Some students told to stay home
Due to a positive case of COVID-19, second-grade cohort must quarantine for two weeks
STAMFORD — Secondgrade students at Toquam Magnet Elementary School scheduled to attend classes Tuesday were told to stay home, due to a positive case of COVID-19 found among the cohort.
Those students, who make up about half of all second graders attending class at Toquam this semester, have been ordered to quarantine for two weeks. So have students on a school bus who came in contact with the person who tested positive.
Further, all secondgrade teachers at the school were told to quarantine after the discovery of the positive case.
The district could not confirm the exact numbers of teachers or students asked to quarantine, but the staff directory for Toquam includes five second grade teachers. Enrollment of second grade students at Toquam last semester was about 114.
Sharon Beadle, spokesperson for the district, said contact tracing is more challenging with younger children, which is one of the reasons the district decided to have so many quarantine.
“They’re little kids, so we are erring on the side of caution,” Beadle said, adding that most of the
positive cases to emerge in the school district since the start of the school year have been at the middle school and high school levels.
The Toquam students in quarantine are part of the “blue” cohort of students who attend class in-person every other day. Second-grade students in the “green” group are still expected to attend classes in the building, but teachers will be replaced by a combination of substitutes, reading teachers and an administrative intern, as well as some additional remote learning, Beadle said.
Diane Phanos, the president of the Stamford Education Association teachers union, said teachers at Toquam are concerned about how the district is doing contact tracing, especially with younger children.
“I’m concerned because we’re hearing almost every day of a positive case in different schools,” Phanos said. “It’s very unsettling.”
Stillmeadow Elementary School was the only other primary education facility to have a positive case, and the building was closed for one day after the discovery.
None of the other cases have resulted in a school building closing.
Since the beginning of school on Sept. 8, there have been seven total cases of COVID-19 among students and staff in Stamford Public Schools. Both Stamford High School and Rippowam Middle School have had two positive cases, while Westhill High School has had one.

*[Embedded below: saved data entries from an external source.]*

-- ==== Sys2Proof/Machine/Operands.lean ====
section
/-! DEFINITION. The operand forms: offsets inside a frame (R71), inside the secure header (R77) and inside the plaintext
(R83), and the three length-field forms (R78 to R80). -/

namespace Sys2Proof.Machine

/-! ## Inside a frame at offset `f` of RAW (R71) -/

/-- rem = RAWLEN - F (41_frame_assembler.md). -/
def remaining (s : State) (f : Nat) : Nat := s.rawLen - f

/-- HEADER_INTRO_LENGTH + L + FOOTER_LENGTH = L + 6, the size of a frame (R70). -/
def frameSize (len : Byte) : Nat := headerIntroLength + len.toNat + footerLength

/-- The stop byte, F + L + 5 (R71, R104). -/
def stopOffset (f : Nat) (len : Byte) : Nat := f + headerIntroLength + len.toNat + footerLength - 1

/-- The first byte the checksum sums, F + 4 (R105). -/
def bodyOffset (f : Nat) : Nat := f + headerIntroLength

/-- The checksum byte, F + 4 + L (R71). -/
def checksumOffset (f : Nat) (len : Byte) : Nat := f + headerIntroLength + len.toNat

/-- The payload slice, F + 4 + N_CI (R71). -/
def payloadOffset (p : Params) (f : Nat) : Nat := f + headerIntroLength + p.nCi.val

/-- L - N_CI, the length of the payload slice, formed only where L ≥ N_CI (R71, R112). -/
def payloadLength (p : Params) (len : Byte) : Nat := len.toNat - p.nCi.val

/-! ## Inside the secure header in CT, shifted by HDR_OFF (R77) -/

/-- The cipher tag. -/
abbrev tagOffset : Nat := 0
/-- The system-title length. -/
abbrev titleLenOffset : Nat := 1
/-- The system title, 8 bytes. -/
abbrev titleOffset : Nat := 2
/-- The length field. -/
abbrev lengthFieldOffset : Nat := 10
/-- The security-control byte, 11 + H. -/
def secByteOffset (h : BitVec 2) : Nat := 11 + h.toNat
/-- The frame counter, 12 + H, 4 bytes. -/
def frameCtrOffset (h : BitVec 2) : Nat := 12 + h.toNat
/-- The ciphertext and tag, 16 + H, MSG_LEN bytes. -/
def cipherOffset (h : BitVec 2) : Nat := fixedHeaderLen + h.toNat

/-- 16 + HDR_OFF + MSG_LEN: the one length of CT that is consistent with a header (R125, D11). -/
def consistentLength (h : BitVec 2) (len : BitVec 16) : Nat := fixedHeaderLen + h.toNat + len.toNat

/-- A length field read: LENF and HDR_OFF (R78 to R80). -/
structure LengthField where
  lenf : BitVec 16
  hdrOff : BitVec 2
  deriving DecidableEq, Repr

/-- Form G1, one byte (R78). -/
def formG1 (b : Byte) : LengthField := ⟨zext16 b, 0⟩
/-- Form G3, two bytes after 82 (R79). -/
def formG3 (hi lo : Byte) : LengthField := ⟨be16 hi lo, 2⟩
/-- Form V2, the byte after 81 (R80). -/
def formV2 (b : Byte) : LengthField := ⟨zext16 b, 1⟩

/-- Whether three bytes are the marker 81 F8 20 of form V2 (R80). -/
def isV2Marker (b0 b1 b2 : Byte) : Bool := b0 == vqLenMark && b1 == vqMarkFirst && b2 == vqMarkSecond

/-- LENF - LEN_CORRECTION, formed only where LENF ≥ LEN_CORRECTION (R81, R125). -/
def messageLength (p : Params) (lenf : BitVec 16) : BitVec 16 := BitVec.ofNat 16 (lenf.toNat - p.lenCorrection)

/-- Whether a security-control byte is accepted (R126). -/
def secByteAccepted (b : Byte) : Bool := secBytes.contains b

/-! ## Inside the plaintext (R83) -/

/-- The structure tag. -/
abbrev structTagOffset : Nat := 0

/-- Whether the two bytes that are examined are right (R83, R142). -/
def plaintextAccepted (p : Params) (tag count : Byte) : Bool := tag == p.structTag && count == ptCountValue

/-! ## The buffer's capacity (R12) -/

/-- RAWBUF_CAP as a number of bytes; nothing where there is no bound (R12). -/
def bufferLimit (p : Params) : Option Nat :=
  match p.rawBufCap with
  | .unbounded => none
  | .onePlus n => some (1 + n)

/-- RAWLEN = RAWBUF_CAP (R161); never where there is no bound. -/
def rawFull (s : State) : Bool := bufferLimit s.params == some s.rawLen

end Sys2Proof.Machine
end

Beadle said that the cases inside Stamford High were not related to one another, nor were those inside Rippowam.
Superintendent Tamu Lucero has said that it is no surprise to see cases appear in such a large school system.
A protocol has been in place since the start of the year to handle cases when they arise.
If a student tests positive for COVID, his or her family is told to contact the school. Then the city Health Department conducts a risk assessment and contact tracing to determine who, if anyone, has had close contact with the infected person. That means looking at the person’s schedule to see who they shared a room with, and also interviewing the person to ask who they were in contact with.
The school district uses guidelines set by the Connecticut Department of Public Health that defines a close contact as spending at least 15 minutes within one day within six feet of a person with a confirmed diagnosis of the virus, or “having direct contact with an infected person’s droplets” from a cough or sneeze.
The district is planning to release an online dashboard on Thursday that will track positive cases in the school system, as well as how many are in quarantine.
Stamford Public Schools are handling the COVID-19 pandemic by following a hybrid model in which about 80 percent of students have been split into two groups which are alternating days in school buildings in order to allow adherence to social distancing guidelines. About 20 percent of students opted not to come back to school in person and are learning remotely full time in an “online academy.”